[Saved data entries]
====
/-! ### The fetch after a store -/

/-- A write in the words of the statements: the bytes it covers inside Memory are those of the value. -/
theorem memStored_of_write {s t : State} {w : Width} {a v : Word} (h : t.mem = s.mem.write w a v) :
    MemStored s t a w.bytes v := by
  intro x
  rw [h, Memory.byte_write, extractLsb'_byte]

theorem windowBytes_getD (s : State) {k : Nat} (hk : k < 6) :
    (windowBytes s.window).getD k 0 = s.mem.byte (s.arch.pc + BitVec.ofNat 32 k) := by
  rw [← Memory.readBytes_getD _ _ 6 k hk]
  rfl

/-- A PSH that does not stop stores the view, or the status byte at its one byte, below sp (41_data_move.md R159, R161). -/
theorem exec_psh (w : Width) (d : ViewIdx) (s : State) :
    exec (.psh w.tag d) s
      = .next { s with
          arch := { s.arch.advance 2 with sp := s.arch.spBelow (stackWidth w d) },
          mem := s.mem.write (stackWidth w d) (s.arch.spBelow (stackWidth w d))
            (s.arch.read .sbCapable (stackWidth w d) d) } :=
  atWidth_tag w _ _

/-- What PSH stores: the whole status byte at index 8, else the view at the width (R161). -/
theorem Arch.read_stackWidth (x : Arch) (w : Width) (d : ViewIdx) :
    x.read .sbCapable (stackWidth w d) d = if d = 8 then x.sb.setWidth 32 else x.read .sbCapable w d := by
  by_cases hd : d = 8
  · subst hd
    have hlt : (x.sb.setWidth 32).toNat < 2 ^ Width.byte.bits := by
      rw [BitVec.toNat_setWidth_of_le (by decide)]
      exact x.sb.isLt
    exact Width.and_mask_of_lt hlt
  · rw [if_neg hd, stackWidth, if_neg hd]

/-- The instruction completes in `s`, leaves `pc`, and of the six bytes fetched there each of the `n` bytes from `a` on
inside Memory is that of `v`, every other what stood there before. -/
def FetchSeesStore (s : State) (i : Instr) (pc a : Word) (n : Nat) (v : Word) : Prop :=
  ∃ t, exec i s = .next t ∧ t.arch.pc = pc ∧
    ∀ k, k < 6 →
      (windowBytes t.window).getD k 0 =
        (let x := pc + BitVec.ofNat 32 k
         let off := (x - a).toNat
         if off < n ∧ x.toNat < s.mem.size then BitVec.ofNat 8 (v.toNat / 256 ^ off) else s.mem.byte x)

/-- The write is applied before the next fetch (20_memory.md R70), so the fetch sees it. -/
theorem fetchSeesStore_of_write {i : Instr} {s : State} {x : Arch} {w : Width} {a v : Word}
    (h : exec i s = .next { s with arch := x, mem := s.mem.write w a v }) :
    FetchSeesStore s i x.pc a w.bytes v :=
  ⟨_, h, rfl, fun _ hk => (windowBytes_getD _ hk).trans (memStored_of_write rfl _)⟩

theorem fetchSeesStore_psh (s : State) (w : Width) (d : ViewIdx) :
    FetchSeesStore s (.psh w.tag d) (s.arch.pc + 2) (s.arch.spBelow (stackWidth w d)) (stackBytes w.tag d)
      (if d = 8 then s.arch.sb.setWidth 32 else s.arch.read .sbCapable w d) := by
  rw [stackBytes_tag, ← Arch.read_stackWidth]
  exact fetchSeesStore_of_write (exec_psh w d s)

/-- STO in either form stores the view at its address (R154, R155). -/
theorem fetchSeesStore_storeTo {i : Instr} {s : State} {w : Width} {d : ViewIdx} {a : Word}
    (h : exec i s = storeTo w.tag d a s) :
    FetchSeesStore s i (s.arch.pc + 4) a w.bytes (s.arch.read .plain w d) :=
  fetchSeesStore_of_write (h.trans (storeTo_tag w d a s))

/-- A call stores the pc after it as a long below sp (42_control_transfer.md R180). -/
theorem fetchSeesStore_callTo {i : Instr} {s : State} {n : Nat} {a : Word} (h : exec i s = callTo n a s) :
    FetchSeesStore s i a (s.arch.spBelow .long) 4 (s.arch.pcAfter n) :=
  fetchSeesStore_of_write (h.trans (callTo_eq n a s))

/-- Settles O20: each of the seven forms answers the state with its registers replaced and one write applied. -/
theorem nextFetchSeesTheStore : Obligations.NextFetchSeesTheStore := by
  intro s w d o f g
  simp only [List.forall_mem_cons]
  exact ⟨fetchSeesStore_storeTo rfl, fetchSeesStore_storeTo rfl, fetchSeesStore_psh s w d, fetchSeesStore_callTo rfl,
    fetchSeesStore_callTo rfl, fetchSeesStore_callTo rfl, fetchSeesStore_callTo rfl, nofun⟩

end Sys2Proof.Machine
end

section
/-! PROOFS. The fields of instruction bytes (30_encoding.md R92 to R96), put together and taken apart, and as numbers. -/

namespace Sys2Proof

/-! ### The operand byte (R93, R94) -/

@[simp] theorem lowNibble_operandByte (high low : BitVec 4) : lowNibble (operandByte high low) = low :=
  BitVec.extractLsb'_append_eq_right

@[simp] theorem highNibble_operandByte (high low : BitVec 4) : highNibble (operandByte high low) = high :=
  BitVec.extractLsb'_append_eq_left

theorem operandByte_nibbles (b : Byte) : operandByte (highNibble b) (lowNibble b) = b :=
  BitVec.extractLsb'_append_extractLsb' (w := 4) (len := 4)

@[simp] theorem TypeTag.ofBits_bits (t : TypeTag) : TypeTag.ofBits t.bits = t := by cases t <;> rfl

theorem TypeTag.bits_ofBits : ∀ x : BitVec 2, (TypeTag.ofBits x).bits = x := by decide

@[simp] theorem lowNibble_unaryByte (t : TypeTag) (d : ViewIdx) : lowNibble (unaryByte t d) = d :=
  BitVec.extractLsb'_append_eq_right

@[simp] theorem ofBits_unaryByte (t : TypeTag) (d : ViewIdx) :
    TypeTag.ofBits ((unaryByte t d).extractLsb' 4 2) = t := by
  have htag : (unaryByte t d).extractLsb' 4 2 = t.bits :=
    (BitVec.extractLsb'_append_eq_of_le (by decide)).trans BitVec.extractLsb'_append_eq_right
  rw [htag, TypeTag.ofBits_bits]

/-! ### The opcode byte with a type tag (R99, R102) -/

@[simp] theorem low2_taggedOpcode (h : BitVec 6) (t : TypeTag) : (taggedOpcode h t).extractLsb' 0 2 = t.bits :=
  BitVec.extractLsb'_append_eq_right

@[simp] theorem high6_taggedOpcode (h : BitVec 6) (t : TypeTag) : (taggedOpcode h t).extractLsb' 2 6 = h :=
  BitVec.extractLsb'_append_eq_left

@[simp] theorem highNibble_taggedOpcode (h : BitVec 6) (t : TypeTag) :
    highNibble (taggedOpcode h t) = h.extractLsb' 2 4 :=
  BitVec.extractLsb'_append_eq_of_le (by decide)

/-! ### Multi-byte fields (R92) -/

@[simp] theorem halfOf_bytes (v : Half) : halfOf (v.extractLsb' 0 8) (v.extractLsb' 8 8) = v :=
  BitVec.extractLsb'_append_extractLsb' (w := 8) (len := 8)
====
**To do**.
Exactly as written above, copy out all the records.

**Completed task**.
/-! ### The fetch after a store -/

/-- A write in the words of the statements: the bytes it covers inside Memory are those of the value. -/
theorem memStored_of_write {s t : State} {w : Width} {a v : Word} (h : t.mem = s.mem.write w a v) :
    MemStored s t a w.bytes v := by
  intro x
  rw [h, Memory.byte_write, extractLsb'_byte]

theorem windowBytes_getD (s : State) {k : Nat} (hk : k < 6) :
    (windowBytes s.window).getD k 0 = s.mem.byte (s.arch.pc + BitVec.ofNat 32 k) := by
  rw [← Memory.readBytes_getD _ _ 6 k hk]
  rfl

/-- A PSH that does not stop stores the view, or the status byte at its one byte, below sp (41_data_move.md R159, R161). -/
theorem exec_psh (w : Width) (d : ViewIdx) (s : State) :
    exec (.psh w.tag d) s
      = .next { s with
          arch := { s.arch.advance 2 with sp := s.arch.spBelow (stackWidth w d) },
          mem := s.mem.write (stackWidth w d) (s.arch.spBelow (stackWidth w d))
            (s.arch.read .sbCapable (stackWidth w d) d) } :=
  atWidth_tag w _ _

/-- What PSH stores: the whole status byte at index 8, else the view at the width (R161). -/
theorem Arch.read_stackWidth (x : Arch) (w : Width) (d : ViewIdx) :
    x.read .sbCapable (stackWidth w d) d = if d = 8 then x.sb.setWidth 32 else x.read .sbCapable w d := by
  by_cases hd : d = 8
  · subst hd
    have hlt : (x.sb.setWidth 32).toNat < 2 ^ Width.byte.bits := by
      rw [BitVec.toNat_setWidth_of_le (by decide)]
      exact x.sb.isLt
    exact Width.and_mask_of_lt hlt
  · rw [if_neg hd, stackWidth, if_neg hd]

/-- The instruction completes in `s`, leaves `pc`, and of the six bytes fetched there each of the `n` bytes from `a` on
inside Memory is that of `v`, every other what stood there before. -/
def FetchSeesStore (s : State) (i : Instr) (pc a : Word) (n : Nat) (v : Word) : Prop :=
  ∃ t, exec i s = .next t ∧ t.arch.pc = pc ∧
    ∀ k, k < 6 →
      (windowBytes t.window).getD k 0 =
        (let x := pc + BitVec.ofNat 32 k
         let off := (x - a).toNat
         if off < n ∧ x.toNat < s.mem.size then BitVec.ofNat 8 (v.toNat / 256 ^ off) else s.mem.byte x)

/-- The write is applied before the next fetch (20_memory.md R70), so the fetch sees it. -/
theorem fetchSeesStore_of_write {i : Instr} {s : State} {x : Arch} {w : Width} {a v : Word}
    (h : exec i s = .next { s with arch := x, mem := s.mem.write w a v }) :
    FetchSeesStore s i x.pc a w.bytes v :=
  ⟨_, h, rfl, fun _ hk => (windowBytes_getD _ hk).trans (memStored_of_write rfl _)⟩

theorem fetchSeesStore_psh (s : State) (w : Width) (d : ViewIdx) :
    FetchSeesStore s (.psh w.tag d) (s.arch.pc + 2) (s.arch.spBelow (stackWidth w d)) (stackBytes w.tag d)
      (if d = 8 then s.arch.sb.setWidth 32 else s.arch.read .sbCapable w d) := by
  rw [stackBytes_tag, ← Arch.read_stackWidth]
  exact fetchSeesStore_of_write (exec_psh w d s)

/-- STO in either form stores the view at its address (R154, R155). -/
theorem fetchSeesStore_storeTo {i : Instr} {s : State} {w : Width} {d : ViewIdx} {a : Word}
    (h : exec i s = storeTo w.tag d a s) :
    FetchSeesStore s i (s.arch.pc + 4) a w.bytes (s.arch.read .plain w d) :=
  fetchSeesStore_of_write (h.trans (storeTo_tag w d a s))

/-- A call stores the pc after it as a long below sp (42_control_transfer.md R180). -/
theorem fetchSeesStore_callTo {i : Instr} {s : State} {n : Nat} {a : Word} (h : exec i s = callTo n a s) :
    FetchSeesStore s i a (s.arch.spBelow .long) 4 (s.arch.pcAfter n) :=
  fetchSeesStore_of_write (h.trans (callTo_eq n a s))

/-- Settles O20: each of the seven forms answers the state with its registers replaced and one write applied. -/
theorem nextFetchSeesTheStore : Obligations.NextFetchSeesTheStore := by
  intro s w d o f g
  simp only [List.forall_mem_cons]
  exact ⟨fetchSeesStore_storeTo rfl, fetchSeesStore_storeTo rfl, fetchSeesStore_psh s w d, fetchSeesStore_callTo rfl,
    fetchSeesStore_callTo rfl, fetchSeesStore_callTo rfl, fetchSeesStore_callTo rfl, nofun⟩

end Sys2Proof.Machine
end

section
/-! PROOFS. The fields of instruction bytes (30_encoding.md R92 to R96), put together and taken apart, and as numbers. -/

namespace Sys2Proof

/-! ### The operand byte (R93, R94) -/

@[simp] theorem lowNibble_operandByte (high low : BitVec 4) : lowNibble (operandByte high low) = low :=
  BitVec.extractLsb'_append_eq_right

@[simp] theorem highNibble_operandByte (high low : BitVec 4) : highNibble (operandByte high low) = high :=
  BitVec.extractLsb'_append_eq_left

theorem operandByte_nibbles (b : Byte) : operandByte (highNibble b) (lowNibble b) = b :=
  BitVec.extractLsb'_append_extractLsb' (w := 4) (len := 4)

@[simp] theorem TypeTag.ofBits_bits (t : TypeTag) : TypeTag.ofBits t.bits = t := by cases t <;> rfl

theorem TypeTag.bits_ofBits : ∀ x : BitVec 2, (TypeTag.ofBits x).bits = x := by decide

@[simp] theorem lowNibble_unaryByte (t : TypeTag) (d : ViewIdx) : lowNibble (unaryByte t d) = d :=
  BitVec.extractLsb'_append_eq_right

@[simp] theorem ofBits_unaryByte (t : TypeTag) (d : ViewIdx) :
    TypeTag.ofBits ((unaryByte t d).extractLsb' 4 2) = t := by
  have htag : (unaryByte t d).extractLsb' 4 2 = t.bits :=
    (BitVec.extractLsb'_append_eq_of_le (by decide)).trans BitVec.extractLsb'_append_eq_right
  rw [htag, TypeTag.ofBits_bits]

/-! ### The opcode byte with a type tag (R99, R102) -/

@[simp] theorem low2_taggedOpcode (h : BitVec 6) (t : TypeTag) : (taggedOpcode h t).extractLsb' 0 2 = t.bits :=
  BitVec.extractLsb'_append_eq_right

@[simp] theorem high6_taggedOpcode (h : BitVec 6) (t : TypeTag) : (taggedOpcode h t).extractLsb' 2 6 = h :=
  BitVec.extractLsb'_append_eq_left

@[simp] theorem highNibble_taggedOpcode (h : BitVec 6) (t : TypeTag) :
    highNibble (taggedOpcode h t) = h.extractLsb' 2 4 :=
  BitVec.extractLsb'_append_eq_of_le (by decide)

/-! ### Multi-byte fields (R92) -/

@[simp] theorem halfOf_bytes (v : Half) : halfOf (v.extractLsb' 0 8) (v.extractLsb' 8 8) = v :=
  BitVec.extractLsb'_append_extractLsb' (w := 8) (len := 8)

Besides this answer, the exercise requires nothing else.